9. ¿Qué hay comparable al delicioso colorido de una cabellera? Su brillo se acentúa a medida que se ilumina: refleja los rayos del sol concentrándolos o, al contrario, amortiguando su luz para matizar colores opuestos entre sí; unas veces resplandece como el oro para ir difuminándose hasta alcanzar el tono mate de la miel; otras veces, un negro azabache compite con las medias tintas azuladas de un cuello de paloma. Y cuando se perfuma el cabello con esencia de Arabia y, con los dientes de un delicado peine, se arregla en forma de cola, es para el enamorado como una especie de espejo donde le gusta contemplar la propia imagen. ¿Qué más? Otras veces, en gruesas trenzas, el pelo sirve de remate a la cabeza, o, libremente suelto, cubre la espalda en amplia cascada. En una palabra, el arreglo del peinado es tan esencial, que ya puede una mujer presentarse cargada de oro, de bellos ropajes, de piedras preciosas y todos los demás inventos de la coquetería; a pesar de ello, si no se distingue por su peinado, nunca podrá pasar por mujer elegante.
Mi querida Fotis no había estudiado su peinado; y no obstante, su pelo desordenado era un encanto más. Pues su nutrida cabellera, suavemente echada hacia atrás y atada con un lazo sobre la coronilla, caía luego a lo largo de la nuca hasta cubrirle el cuello y terminar gradualmente en graciosos bucles que le rozaban el borde de la túnica.
10, Ya no pude aguantar más el suplicio de tan encendida complacencia; me incliné sobre ella, y en el punto preciso en que el pelo sube a enlazarse sobre la coronilla, le apliqué el más dulce de los besos. Ella entonces, volviendo la cabeza y guiñándome el ojo con mirada arrebatadora: «Oye, tú, estudiantillo —me dice—, estás saboreando una fruta agridulce. Ten cuidado: la dulzura de esta miel puede acarrearte eterna amargura de hiel».
«¿Qué quieres decir, encanto? —le pregunto—. Yo estoy dispuesto, reconfortado antes con un beso tuyo, sólo uno, a dejarme asar, extendido en esa hoguera». Y, al decírselo, la estreché más fuertemente en mis brazos y la cubrí de besos. Mi pasión despertó su ternura y pronto correspondió a mi amor con idéntico cariño. Sus labios entreabiertos exhalaban un delicioso aroma, un néctar de amor que me embriagaba: «Me muero —le digo—, mejor dicho, ya estoy muerto si no te compadeces de mí». En esto, ella, besándome una vez más: «Ten confianza —me dice—, comparto tus sentimientos; soy tu esclava, y nuestra pasión no habrá de esperar demasiado.

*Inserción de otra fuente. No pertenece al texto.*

-- ==== Sys2Proof/Machine/Fetch.lean ====
section
/-! DEFINITION. Fetch.lean: fetching an instruction's words through the activation's pinned code pages (R148, R216), and the
place of an instruction in a repetition (R193, R195). -/

namespace Sys2Proof.Machine

/-- Whether an address may be fetched from at all: word-aligned, in a paged window (R147, R216), bits [59:48] zero. -/
def fetchable (a : W64) : Bool :=
  a.extractLsb' 0 2 = 0 && a.extractLsb' 48 12 = 0 && 3 ≤ (a.extractLsb' 60 4).toNat && (a.extractLsb' 60 4).toNat ≤ 0xD

/-- Whether a transfer's target passes R216: bits [1:0] zero and bits [63:60] from 0x3 to 0xD. -/
def targetOk (a : W64) : Bool :=
  a.extractLsb' 0 2 = 0 && 3 ≤ (a.extractLsb' 60 4).toNat && (a.extractLsb' 60 4).toNat ≤ 0xD

/-- The physical address of a code address in a list of pinned code pages. -/
def codePa : List CodePage → Nat → Option Nat
  | [], _ => none
  | p :: ps, a => if p.va ≤ a ∧ a < p.va + p.size then some (p.pa + (a - p.va)) else codePa ps a

/-- One word of code of a thread set, read at its line's current home (R81, R148); `none` where no pinned code page maps it. A fetch
adds nothing to the side table of a remote frame (log 92, DESIGN CHOICE), and it delivers what is stored, errors and poison or not, with
no report (log 93, DESIGN CHOICE). -/
def State.codeWord (s : State) (u : Nat) (a : W64) : Option W32 :=
  (codePa (s.act u).code a.toNat).map fun p => BitVec.ofNat 32 (s.rawNat (homeOf s p) 4)

/-- The watchpoints see the read of a code word (R337). -/
def codeHit (u pa : Nat) (s : State) : State := watchHit (s.agent u 0) true false (homeOf s pa) 4 [] s
/-- They see the fetch of n words from an address. (log 97, DESIGN CHOICE) -/
def codeHits (u n : Nat) (a : W64) (s : State) : State :=
  (List.range n).foldl (fun s i => match codePa (s.act u).code (a + BitVec.ofNat 64 (4 * i)).toNat with
    | some pa => codeHit u pa s
    | none => s) s

/-- The words of the instruction at an address, or the first address that no code page maps. -/
def State.codeWords (s : State) (u : Nat) (a : W64) : Except W64 (List W32) :=
  match s.codeWord u a with
  | none => .error a
  | some w0 =>
    (List.range (lengthWords w0 - 1)).foldl (fun acc i =>
      match acc with
      | .error e => .error e
      | .ok ws =>
        let b := a + BitVec.ofNat 64 (4 * (i + 1))
        match s.codeWord u b with
        | none => .error b
        | some w => .ok (ws ++ [w])) (.ok [w0])

/-- The address after n instructions counted by their lengths (R193), or the first address that is not mapped. -/
def State.codeSkip (s : State) (u : Nat) : Nat → W64 → Except W64 W64
  | 0, a => .ok a
  | n + 1, a =>
    match s.codeWord u a with
    | none => .error a
    | some w0 => State.codeSkip s u n (a + BitVec.ofNat 64 (lengthBytes w0))

/-- The address that a failing fetch reports: an instruction's word 0 for any of its words (R216, R362). (log 17, DEDUCED) -/
def fetchAddr (s : State) (u : Nat) (a : W64) : W64 :=
  let pc := (s.th u).pc
  let n := match s.codeWord u pc with
    | some w => lengthBytes w
    | none => 4
  if pc ≤ a && a.toNat < pc.toNat + n then pc else a

/-- The address trap of a fetch (R216); it waits for older loads and register results (R196). (log 17, DEDUCED) -/
def fetchTrap (u : Nat) (a : W64) (s : State) : State :=
  if s.awaits u then s else freezeAt u 0x02 none (fetchAddr s u a) s

/-- A fetch that no code page serves: the sequencer walks for the page and the thread set waits for it; an address
outside the paged windows raises the address trap (R216). (log 17, DEDUCED) -/
def fetchMiss (u : Nat) (a : W64) (s : State) : State :=
  if fetchable a then
    (s.modTh u fun t => { t with mode := .parked s.nextId }).emit (.walk (.code u a.toNat) false)
  else fetchTrap u a s

/-! ### REPST (Table 10-4) -/

def Thread.repAct (t : Thread) : Bool := t.repst.getLsbD 47
def Thread.repN (t : Thread) : Nat := (t.repst.extractLsb' 43 4).toNat + 1
def Thread.repS (t : Thread) : Int := sgn (t.repst.extractLsb' 34 9).toNat 9
def Thread.repK (t : Thread) : Nat := (t.repst.extractLsb' 22 12).toNat + 1
def Thread.repJ (t : Thread) : Nat := (t.repst.extractLsb' 10 12).toNat
def Thread.repOff (t : Thread) : Nat := (t.repst.extractLsb' 0 10).toNat
def mkRepst (n : Nat) (s : BitVec 9) (k j off : Nat) : BitVec 48 :=
  1#1 ++ (BitVec.ofNat 4 (n - 1) ++ (s ++ (BitVec.ofNat 12 (k - 1) ++ (BitVec.ofNat 12 j ++ BitVec.ofNat 10 off))))

/-- A staggered field of a body instruction at the current pass, an operand of `w` slices: its start moved by J times the
stride; `none` when it leaves its file (check 7). -/
def stagSlot (t : Thread) (w : Nat) (s : Slot) : Option Slot :=
  if !s.stag || 2 ≤ s.file.toNat then some s
  else
    let st : Int := s.start.toNat + t.repJ * t.repS
    let lim : Int := if s.file = 0 then 512 else 256
    if st < 0 ∨ st + w > lim then none else some { s with start := BitVec.ofNat 9 st.toNat }

/-- A field of a row at the current pass: a control field does not move (R193). -/
def stagUse (t : Thread) (u : Use) (w : Nat) (s : Slot) : Option Slot := if u = .ctl then some s else stagSlot t w s

/-- An instruction of a repetition's body at the current pass: its staggered fields moved, checks 1 to 6 judged with
check 7 in place of check 5 for them (R164, R193). The a of a cpm is 32 slices wide (R310). -/
def stagger (t : Thread) (r : Raw) : Except Nat Raw :=
  match r.failedCheckAt true with
  | some c => .error c
  | none =>
    match r with
    | .base .. => .ok r
    | .ext op g v d a b w2 lit =>
      match opRow op with
      | none => .ok r
      | some row =>
        let c := Slot.ofBits (w2.extractLsb' 0 16)
        let arith := !isMemOp op && !isMatOp op
        let b' := if lit.isSome then some b else stagUse t row.b b.width b
        let c' := if arith then stagUse t row.c c.width c else some c
        match stagUse t row.d d.width d, stagUse t row.a (if op = 0xB8 then 32 else a.width) a, b', c' with
        | some d, some a, some b, some c =>
          .ok (.ext op g v d a b (if arith then (w2.extractLsb' 16 16) ++ c.bits else w2) lit)
        | _, _, _, _ => .error 7

/-! ### The body of a repetition -/

/-- How many instructions stand from one address of mapped code up to another, counted by their lengths (R193). -/
def State.codeCount (s : State) (u : Nat) : Nat → W64 → W64 → Nat
  | 0, _, _ => 0
  | n + 1, a, stop =>
    if stop.toNat ≤ a.toNat then 0
    else match s.codeWord u a with
      | none => 0
      | some w0 => State.codeCount s u n (a + BitVec.ofNat 64 (lengthBytes w0)) stop + 1

/-- The start of the body whose instruction the thread set is at. -/
def Thread.repStart (t : Thread) : W64 := t.pc - BitVec.ofNat 64 t.repOff

/-- The first address of the running body up to the instruction at the program counter that no code page maps. -/
def repMiss (s : State) (u : Nat) : Option W64 :=
  let t := s.th u
  if !t.repAct then none
  else ((List.range (t.repOff / 4 + 1)).map fun i => t.repStart + BitVec.ofNat 64 (4 * i)).find? fun a =>
    (s.codeWord u a).isNone

/-- After a body instruction has fallen through to the next address: the next instruction of the body, the next pass,
or the end of the repetition (R193). `len` is the instruction's length. -/
def repNext (u len : Nat) (s : State) : State :=
  let t := s.th u
  let start := t.pc - BitVec.ofNat 64 (t.repOff + len)
  let sB : BitVec 9 := t.repst.extractLsb' 34 9
  if s.codeCount u 16 start (t.pc - BitVec.ofNat 64 len) + 1 < t.repN then
    s.modTh u fun t => { t with repst := mkRepst t.repN sB t.repK t.repJ (t.repOff + len) }
  else if t.repJ + 1 < t.repK then
    s.modTh u fun t => { t with repst := mkRepst t.repN sB t.repK (t.repJ + 1) 0, pc := start }
  else s.modTh u fun t => { t with repst := 0 }

end Sys2Proof.Machine
end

A la hora de encender las lámparas, acudiré a tu habitación. Vete, pues, y prepárate; pasaremos la noche entera en animosa y alegre liza».
11. Con el intercambio de estas palabras y otras fórmulas cariñosas, nos despedimos. Sobre el mediodía, Birrena me envía, como regalos de bienvenida, un cerdo bien cebado, cinco pollitos y un cántaro de exquisito vino añejo. Llamé entonces a Fotis y le dije: «He aquí a Baco que espontáneamente se ofrece para animar a Venus y prestarle sus armas. Hemos de beber este vino hasta la última gota para que ahogue la cobardía del recato y comunique alegre vigor a nuestro amor. El navío de Venus no necesita más abastecimiento que éste; para pasar una noche en vela, ha de abundar el aceite en la lámpara y el vino en la copa».

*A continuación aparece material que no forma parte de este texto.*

/-- Seals one new flit under the slot in use and puts it on its way (R416, R426). -/
def Link.push (e : Nat) (p : Plain) (l : Link) : Link :=
  let hdr : W64 := p.hdr.extractLsb' 60 4 ++ (BitVec.ofBool l.ks ++ (p.hdr.extractLsb' 24 35 ++ (l.seq ++ l.rxSeq)))
  let ctr := l.tx
  let b := gcmSeal ((l.txKey[l.ks.toNat]?.getD none).getD 0) (nonceOf e ctr) hdr p.body
  let f : Flit := { hdr := hdr, body := b.1, tag := b.2, crc := Flit.crcOf hdr b.1 b.2 }
  let l := { l with out := l.out ++ [f], txCtr := modSlot l.txCtr l.ks (ctr + 1), grants := l.grants + (hdrType p.hdr == 1).toNat }
  if sequenced p.hdr then { l with seq := l.seq + 1, retry := l.retry ++ [(f, p)] } else l

/-- The link goes down for retrain and rekey, at both ends (R427, R428). -/
def goRetrain (e : Nat) (s : State) : State :=
  let one (s : State) (e : Nat) : State := s.modLi e fun l => { l with up := 1, out := [], cut := 0, retrain := sat16 l.retrain 1 }
  one (one s e) (peerEnd e)

/-- The marker is sealed at the limit, and sealing moves to the other slot; with that slot empty the link retrains. -/
def keySwitch (e : Nat) (s : State) : State :=
  let l := s.li e
  if l.up ≠ 2 ∨ !l.due then s
  else if (l.txKey[(!l.ks).toNat]?.getD none).isNone then goRetrain e s
  else if 256 ≤ l.retry.length then s
  else s.modLi e fun l =>
    let m := l.push e (Plain.held e s { hdr := s.stamped e (mkHdr 2 0), body := mkBody [(0, 1, (!l.ks).toNat)] })
    { m with ks := !l.ks, txKey := modSlot m.txKey l.ks none }

/-- Sends an idle flit on a link that is up, once a marker that is due has gone (R416, R427). -/
def sendIdle (e : Nat) (s : State) : State :=
  let s := keySwitch e s
  if (s.li e).up ≠ 2 ∨ (s.li e).due then s
  else s.modLi e fun l => l.push e (Plain.held e s { hdr := s.stamped e (mkHdr 0 0), body := 0 })

/-- Sends a flit on a link that is up: a sequenced one waits while the retry buffer is full, and the sender sends an idle flit; on a
link that trains it waits for the training, and an unsequenced one is dropped (R416). -/
def sendFlit (e : Nat) (p : Plain) (s : State) : State :=
  if (s.li e).up = 0 ∨ ((s.li e).up ≠ 2 ∧ !sequenced p.hdr) then s
  else
    let s := keySwitch e s
    let l := s.li e
    if sequenced p.hdr ∧ (l.up ≠ 2 ∨ l.due ∨ 256 ≤ l.retry.length ∨ !l.backlog.isEmpty) then
      let s := s.modLi e fun l => { l with backlog := l.backlog ++ [p] }
      if l.up = 2 ∧ !l.due ∧ 256 ≤ l.retry.length then sendIdle e s else s
    else if l.up ≠ 2 ∨ l.due then s
    else s.modLi e fun l => l.push e (p.held e s)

El resto del día fue dedicado al baño y después a la cena. Pues, a invitación del bueno de Milón, había ocupado mi sitio en su acogedora mesita. Sin olvidar las advertencias de Birreria, evitaba con las máximas precauciones la mirada de su mujer, cuyo rostro inspiraba a mis ojos el mismo pánico que me inspiraría el lago Averno. Me vuelvo en cambio continuamente para mirar a la camarera, Fotis, y recobrar así ánimos. Entretanto, había llegado la noche; Pánfila, mirando a la lámpara, dice: «¡Qué día de lluvia tendremos mañana!». Y, al preguntarle su marido cómo lo sabía, contestó que la lámpara se lo estaba anunciando. Milón se echó a reír, diciendo: «Mantenemos a una ilustre sibila en esta lámpara: desde su candelero, como observatorio, contempla todos los fenómenos del firmamento hasta la altura del sol».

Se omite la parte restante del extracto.